Glencore Chief Executive Officer Ivan Glasenberg said on the same day that mining is suffering a crisis of confidence, and oversupplying markets regardless of demand is damaging the credibility of the industry.

“We’ve been very responsible, so I don’t see that Ivan is actually talking at me,” Mackenzie said in a phone interview on Tuesday. “We were very clear in 2011 when we sanctioned our last major project, we haven’t sanctioned anything since then, that we felt the world had turned in iron ore.”

Ore with 62 percent content at Qingdao fell 0.5 percent to $62.58 a dry metric ton on Wednesday, according to Metal Bulletin Ltd. While prices rebounded from a low of $47.08 on April 2, they’re still 67 percent below a 2011 record.

While BHP has said that it will miss a target of raising output to 290 million tons a year by mid-2017 as the company defers port works, it increased its fiscal 2015 forecast to 230 million tons from 225 million.

The deferral by BHP, as well as comments from Vale and Fortescue, probably don’t alter the oversupply story if China’s steel demand growth stalls, Credit Suisse Group AG said in a report on Thursday. The second half looks ominous for prices as more output arrives, it said, predicting a drop to $45 a ton.

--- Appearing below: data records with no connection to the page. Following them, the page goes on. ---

-- ==== Sys2Proof/Tests/Slice0.lean ====
section
/-! SUPPORT. The model's own tests. Expected results are the spec's: the words come from the opcode map (30_encoding.md R52), the results
from the vectors of 95_test_vectors.md, named in each docstring, and the witnesses show that the hypotheses of the statements in
Certificates/Slice0/Obligations.lean can be met together. -/

namespace Sys2Proof.Tests

open Sys2Proof.Machine

/-! ## Parameters: one ill-formed term for each check -/

theorem test_default_legal : defaultConfig.legal = true := by decide
theorem test_memSize_low : ({ defaultConfig with memSize := 513 } : Config).legal = false := by decide
theorem test_memSize_high : ({ defaultConfig with memSize := 65537 } : Config).legal = false := by decide
theorem test_width_multiple : ({ defaultConfig with width := 12 } : Config).legal = false := by decide
theorem test_width_zero : ({ defaultConfig with width := 0 } : Config).legal = false := by decide
theorem test_height_zero : ({ defaultConfig with height := 0 } : Config).legal = false := by decide
theorem test_display_too_big : ({ defaultConfig with width := 1024, height := 1024 } : Config).legal = false := by decide
theorem test_stackDepth_zero : ({ defaultConfig with stackDepth := 0 } : Config).legal = false := by decide

/-! ## Decoding: a word written out for every constructor (R52) -/

theorem test_decode_control :
    decodeWord 0x00EE = .instr .ret ∧ decodeWord 0x1234 = .instr (.jp 0x234) ∧ decodeWord 0x2345 = .instr (.call 0x345) ∧
    decodeWord 0x3A42 = .instr (.seImm 0xA 0x42) ∧ decodeWord 0x4B43 = .instr (.sneImm 0xB 0x43) ∧
    decodeWord 0x5120 = .instr (.seReg 1 2) ∧ decodeWord 0x9120 = .instr (.sneReg 1 2) ∧
    decodeWord 0xB300 = .instr (.jpV0 0x300) := by decide

theorem test_decode_alu :
    decodeWord 0x6A2B = .instr (.ldImm 0xA 0x2B) ∧ decodeWord 0x7A02 = .instr (.addImm 0xA 0x02) ∧
    decodeWord 0x8010 = .instr (.ldReg 0 1) ∧ decodeWord 0x8011 = .instr (.orReg 0 1) ∧
    decodeWord 0x8012 = .instr (.andReg 0 1) ∧ decodeWord 0x8013 = .instr (.xorReg 0 1) ∧
    decodeWord 0x8014 = .instr (.addReg 0 1) ∧ decodeWord 0x8235 = .instr (.sub 2 3) ∧
    decodeWord 0x8546 = .instr (.shr 5 4) ∧ decodeWord 0x8017 = .instr (.subn 0 1) ∧
    decodeWord 0x801E = .instr (.shl 0 1) ∧ decodeWord 0xC50F = .instr (.rnd 5 0x0F) := by decide

theorem test_decode_index_display :
    decodeWord 0xA2F0 = .instr (.ldI 0x2F0) ∧ decodeWord 0xF01E = .instr (.addI 0) ∧ decodeWord 0xFA29 = .instr (.ldF 0xA) ∧
    decodeWord 0xF333 = .instr (.ldB 3) ∧ decodeWord 0xF355 = .instr (.storeRegs 3) ∧
    decodeWord 0xF265 = .instr (.loadRegs 2) ∧ decodeWord 0x00E0 = .instr .cls ∧
    decodeWord 0xD125 = .instr (.drw 1 2 5) := by decide

theorem test_decode_timers_keys :
    decodeWord 0xE29E = .instr (.skp 2) ∧ decodeWord 0xE2A1 = .instr (.sknp 2) ∧ decodeWord 0xF507 = .instr (.ldVxDt 5) ∧
    decodeWord 0xF30A = .instr (.ldVxK 3) ∧ decodeWord 0xF415 = .instr (.ldDtVx 4) ∧
    decodeWord 0xF418 = .instr (.ldStVx 4) := by decide

/-- FD4, FD6, FD8, FD9, FD10, CT12: words that match no row. -/
theorem test_decode_unknown :
    decodeWord 0x0123 = .unknown 0x0123 ∧ decodeWord 0x00E1 = .unknown 0x00E1 ∧ decodeWord 0x8018 = .unknown 0x8018 ∧
    decodeWord 0xE000 = .unknown 0xE000 ∧ decodeWord 0xF0FF = .unknown 0xF0FF ∧ decodeWord 0x5121 = .unknown 0x5121 := by decide

/-- FD12: a word is read most significant byte first. -/
theorem test_decode_bytes : decodeBytes [0x12, 0x34, 0xFF] = .word (.instr (.jp 0x234)) [0xFF] ∧ decodeBytes [0x12] = .truncated := by
  decide

/-- The table's numbering of bits (opcode_table.json, row DRW_VX_VY_N). -/
theorem test_decodeTableWord : decodeTableWord 16 0xD125 = some (.drw 1 2 5) ∧ decodeTableWord 16 0x00E1 = none := by decide

/-! ## One step on a small state -/

/-- The state after one tick on the word, from `s`. -/
def after (s : State) (w : Nat) : Option State :=
  match step (s.withFetchWord 16 w) with
  | .next t => some t
  | .fault _ => none
  | .refused _ => none

/-- Reset with VA and VB set. -/
def withV (a : Reg) (x : Byte) (b : Reg) (y : Byte) : State := (State.reset.setV a x).setV b y

/-- Reset with the bytes placed at 0x300 and I pointing there. -/
def withData (xs : List Byte) : State := ((State.reset.storeBytes 0x300 xs).1).setI 0x300

/-- CT2: at 0x300 with stack [0204]. -/
theorem test_ret : (after ((State.reset.setPc 0x300).setStack [0x204]) 0x00EE).map (fun t => (t.pc, t.stack)) = some (0x206, []) := by decide
/-- CT1 and TF1: an empty stack faults, and the decay is kept. -/
theorem test_ret_fault : (after (State.reset.setDt 5) 0x00EE).map (fun t => (t.fault, t.faultPc, t.dt)) =
    some (some .stackUnderflow, 0x200, 4) := by decide
/-- CT6: a self-jump sets FINISHED. -/
theorem test_jp : (after State.reset 0x1200).map (fun t => (t.pc, t.finished)) = some (0x200, true) := by decide
/-- CT3: the 16th entry fits. -/
theorem test_call : (after (State.reset.setStack (List.replicate 15 0x250)) 0x2400).map (fun t => (t.pc, t.stack.head?, t.stack.length)) =
    some (0x400, some 0x200, 16) := by decide
/-- CT4: the 17th does not. -/
theorem test_call_fault : (after (State.reset.setStack (List.replicate 16 0x250)) 0x2400).map (fun t => (t.fault, t.faultInfo)) =
    some (some .stackOverflow, 0) := by decide
/-- CT7. -/
theorem test_seImm : (after (withV 3 0x42 0 0) 0x3342).map (·.pc) = some 0x204 := by decide
/-- CT9. -/
theorem test_sneImm : (after (withV 3 0x42 0 0) 0x4343).map (·.pc) = some 0x204 := by decide
/-- CT11: X = Y always skips. -/
theorem test_seReg : (after State.reset 0x5550).map (·.pc) = some 0x204 := by decide
/-- CT15. -/
theorem test_sneReg : (after (withV 1 7 2 8) 0x9120).map (·.pc) = some 0x204 := by decide
/-- CT16: the sum is not truncated to 12 bits. -/
theorem test_jpV0 : (after (withV 0 0xFF 1 0) 0xBFFF).map (·.pc) = some 0x10FE := by decide
/-- CT17: BNNN never sets FINISHED. -/
theorem test_jpV0_self : (after State.reset 0xB200).map (fun t => (t.pc, t.finished)) = some (0x200, false) := by decide
/-- FD1: the fetch past memory. -/
theorem test_fetch_fault : (after (State.reset.setPc 0xFFF) 0x6001).map (fun t => (t.fault, t.faultInfo)) =
    some (some .fetchRange, 0xFFF) := by decide
/-- FD2: the last word of memory executes. -/
theorem test_fetch_last : (after (State.reset.setPc 0xFFE) 0x6001).map (fun t => (t.getV 0, t.pc)) = some (1, 0x1000) := by decide
/-- CT12 and CT13: an unknown word under the two policies. -/
theorem test_unknown_nop : (after State.reset 0x5121).map (fun t => (t.pc, t.diag)) = some (0x202, some 0x5121) := by decide
theorem test_unknown_fault : (after (State.initial { defaultConfig with unknownPolicy := .fault }) 0x5121).map
    (fun t => (t.fault, t.faultInfo, t.pc)) = some (some .illegalOpcode, 0x5121, 0x200) := by decide
/-- AL1. -/
theorem test_ldImm : (after State.reset 0x6F2B).map (fun t => (t.getV 15, t.pc)) = some (0x2B, 0x202) := by decide
/-- AL2. -/
theorem test_addImm : (after (withV 10 2 15 7) 0x7AFF).map (fun t => (t.getV 10, t.getV 15)) = some (1, 7) := by decide
/-- AL3. -/
theorem test_ldReg : (after (withV 1 0x33 0 0) 0x8010).map (fun t => t.getV 0) = some 0x33 := by decide
/-- AL4. -/
theorem test_or : (after ((withV 0 0x0C 1 0x0A).setV 15 5) 0x8011).map (fun t => (t.getV 0, t.getV 15)) = some (0x0E, 0) := by decide
/-- AL5. -/
theorem test_and : (after ((withV 0 0x0C 1 0x0A).setV 15 5) 0x8012).map (fun t => (t.getV 0, t.getV 15)) = some (8, 0) := by decide
/-- AL6. -/
theorem test_xor : (after (withV 0 0x0C 1 0x0A) 0x8013).map (fun t => (t.getV 0, t.getV 15)) = some (6, 0) := by decide
/-- AL9 (S6) and AL12. -/
theorem test_addReg : (after (withV 0 0xFF 1 1) 0x8014).map (fun t => (t.getV 0, t.getV 15)) = some (0, 1) := by decide
theorem test_addReg_y15 : (after (withV 0 0x10 15 1) 0x80F4).map (fun t => (t.getV 0, t.getV 15)) = some (0x11, 0) := by decide
/-- AL13 (S7) and AL15. -/
theorem test_sub : (after (withV 0 1 1 2) 0x8015).map (fun t => (t.getV 0, t.getV 15)) = some (0xFF, 0) := by decide
theorem test_sub_x15 : (after (withV 15 5 1 3) 0x8F15).map (fun t => t.getV 15) = some 1 := by decide
/-- AL17. -/
theorem test_subn : (after (withV 0 2 1 1) 0x8017).map (fun t => (t.getV 0, t.getV 15)) = some (0xFF, 0) := by decide
/-- AL18 and AL20. -/
theorem test_shr : (after (withV 0 0xAA 1 5) 0x8016).map (fun t => (t.getV 0, t.getV 15)) = some (2, 1) := by decide
theorem test_shr_x15 : (after (withV 1 5 0 0) 0x8F16).map (fun t => t.getV 15) = some 2 := by decide
/-- AL23 and AL26. -/
theorem test_shl : (after (withV 1 0x81 0 0) 0x801E).map (fun t => (t.getV 0, t.getV 15)) = some (2, 1) := by decide
theorem test_shl_x15 : (after ((State.initial { defaultConfig with shiftVfOrder := .destThenFlag }).setV 1 0x81) 0x8F1E).map
    (fun t => t.getV 15) = some 1 := by decide
/-- AL27: the host supplies 3C. -/
theorem test_rnd : (after { State.reset with rndIn := [0x3C] } 0xC50F).map (fun t => (t.getV 5, t.rndIn)) = some (0x33, []) := by decide
/-- IM1. -/
theorem test_ldI : (after State.reset 0xA2F0).map (·.i) = some 0x2F0 := by decide
/-- IM2. -/
theorem test_addI : (after ((withV 0 2 15 9).setI 0xFFFF) 0xF01E).map (fun t => (t.i, t.getV 15)) = some (1, 9) := by decide
/-- IM4 and IM5. -/
theorem test_ldF : (after (withV 0 15 1 0) 0xF029).map (·.i) = some 0x4B := by decide
theorem test_ldF_fault : (after (withV 0 16 1 0) 0xF029).map (fun t => (t.fault, t.faultInfo)) = some (some .fontRange, 0x10) := by decide
/-- IM6 (S11) and IM8. -/
theorem test_ldB : (after ((withV 3 0xFE 0 0).setI 0x300) 0xF333).map (fun t => [t.byteAt 0x300, t.byteAt 0x301, t.byteAt 0x302]) =
    some [2, 5, 4] := by decide
theorem test_ldB_fault : (after ((withV 3 0xFF 0 0).setI 0xFFE) 0xF333).map (fun t => (t.fault, t.faultInfo)) =
    some (some .memWriteRange, 0x1000) := by decide
/-- IM9 (S10) and IM15. -/
theorem test_storeRegs : (after (((withV 0 1 1 2).setV 3 4).setI 0x300) 0xF355).map
    (fun t => ([t.byteAt 0x300, t.byteAt 0x301, t.byteAt 0x303, t.byteAt 0x304], t.i)) = some ([1, 2, 4, 0], 0x304) := by decide
theorem test_storeRegs_fault : (after (State.reset.setI 0xFFFF) 0xF055).map (fun t => (t.fault, t.faultInfo)) =
    some (some .memWriteRange, 0xFFFF) := by decide
/-- IM12 and IM13. -/
theorem test_loadRegs : (after (withData [0x11, 0x22, 0x33]) 0xF265).map (fun t => (t.getV 0, t.getV 2, t.i)) =
    some (0x11, 0x33, 0x303) := by decide
theorem test_loadRegs_font : (after State.reset 0xFF65).map (fun t => (t.getV 0, t.getV 5, t.getV 15, t.i)) =
    some (0xF0, 0x20, 0xF0, 0x10) := by decide
/-- DS1. -/
theorem test_cls : (after (State.reset.setFb (List.replicate 256 0xFF)) 0x00E0).map (fun t => (t.fb.getD 0 1, t.fb.getD 255 1, t.fc)) =
    some (0, 0, false) := by decide
/-- DS2 and DS11. -/
theorem test_drw : (after (withV 15 7 0 0) 0xD015).map (fun t => (t.fb.getD 0 0, t.fb.getD 8 0, t.getV 15, t.fc)) =
    some (0xF0, 0x90, 7, true) := by decide
theorem test_drw_seam : (after ((withData [0xFF]).setV 0 0x3C) 0xD011).map (fun t => (t.fb.getD 7 0, t.fb.getD 0 0)) =
    some (0x0F, 0xF0) := by decide
/-- S2, S4, BL1 to BL5: the blitter on small displays. -/
def small (w : Nat) (wrap : Bool) : Config := { defaultConfig with width := w, height := 2, drawVWrap := wrap }
theorem test_blit_split : blit (small 16 false) 5 0 [0x12, 0xAE] [0, 0, 0, 0] = ⟨[0x00, 0x90, 0x05, 0x70], false⟩ := by decide
theorem test_blit_twice : blit (small 16 false) 0 0 [0xFF, 0xFF] [0xFF, 0, 0xFF, 0] = ⟨[0, 0, 0, 0], true⟩ := by decide
theorem test_blit_edges : blit (small 16 false) 13 0 [0xFF, 0x81] [0, 0, 0, 0] = ⟨[0xF8, 0x07, 0x08, 0x04], false⟩ ∧
    blit (small 8 false) 5 0 [0xFF] [0, 0] = ⟨[0x07, 0], false⟩ := by decide
theorem test_blit_bottom : blit (small 16 false) 0 1 [0xFF, 0xFF] [0, 0, 0, 0] = ⟨[0, 0, 0xFF, 0], false⟩ ∧
    blit (small 16 true) 0 1 [0xFF, 0x0F] [0, 0, 0, 0] = ⟨[0x0F, 0, 0xFF, 0], false⟩ := by decide
theorem test_blit_collision : blit (small 16 false) 3 1 [0x01] [0, 0, 0x1F, 0xE0] = ⟨[0, 0, 0x1F, 0xC0], true⟩ := by decide
/-- TK1 and TK5. -/
theorem test_skp : (after ((withV 2 5 0 0).setKey 5 true) 0xE29E).map (·.pc) = some 0x204 := by decide
theorem test_skp_fault : (after (withV 2 16 0 0) 0xE29E).map (fun t => (t.fault, t.faultInfo)) = some (some .keyRange, 0x10) := by decide
/-- TK3 and TK4. -/
theorem test_sknp : (after (withV 2 5 0 0) 0xE2A1).map (·.pc) = some 0x204 := by decide
theorem test_sknp_pressed : (after ((withV 2 5 0 0).setKey 5 true) 0xE2A1).map (·.pc) = some 0x202 := by decide
/-- TK7. -/
theorem test_ldVxDt : (after (State.reset.setDt 3) 0xF507).map (fun t => (t.getV 5, t.dt)) = some (2, 2) := by decide
/-- TK9. -/
theorem test_ldDtVx : (after ((withV 4 2 0 0).setDt 9) 0xF415).map (·.dt) = some 2 := by decide
/-- TK10. -/
theorem test_ldStVx : (after ((withV 4 3 0 0).setSt 1) 0xF418).map (fun t => (t.st, isBeeping t)) = some (3, true) := by decide
/-- TK12 and TK14. -/
theorem test_ldVxK_latch : (after ((State.reset.setKey 9 true).setKey 4 true) 0xF30A).map (fun t => (t.getV 3, t.kwait, t.pc)) =
    some (4, true, 0x200) := by decide
theorem test_ldVxK_release : (after ((withV 3 4 0 0).setKwait true) 0xF30A).map (fun t => (t.getV 3, t.kwait, t.pc)) =
    some (4, false, 0x202) := by decide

BHP shares dropped 1.8 percent to 1,541.5 pence at 9.19am in London, paring gains this year to 11 percent, while Rio fell 1.7 percent to 2,928.5 pence, and is 2.4 percent weaker in 2015. Glencore, which has almost no presence in iron ore while mining copper and coal, is little changed this year.

“We’ve been very transparent with our views on the market,” Chirgwin said in Singapore. “We’ve been very consistent in the way we acted in managing our business, and I can’t speak for the management of other businesses.”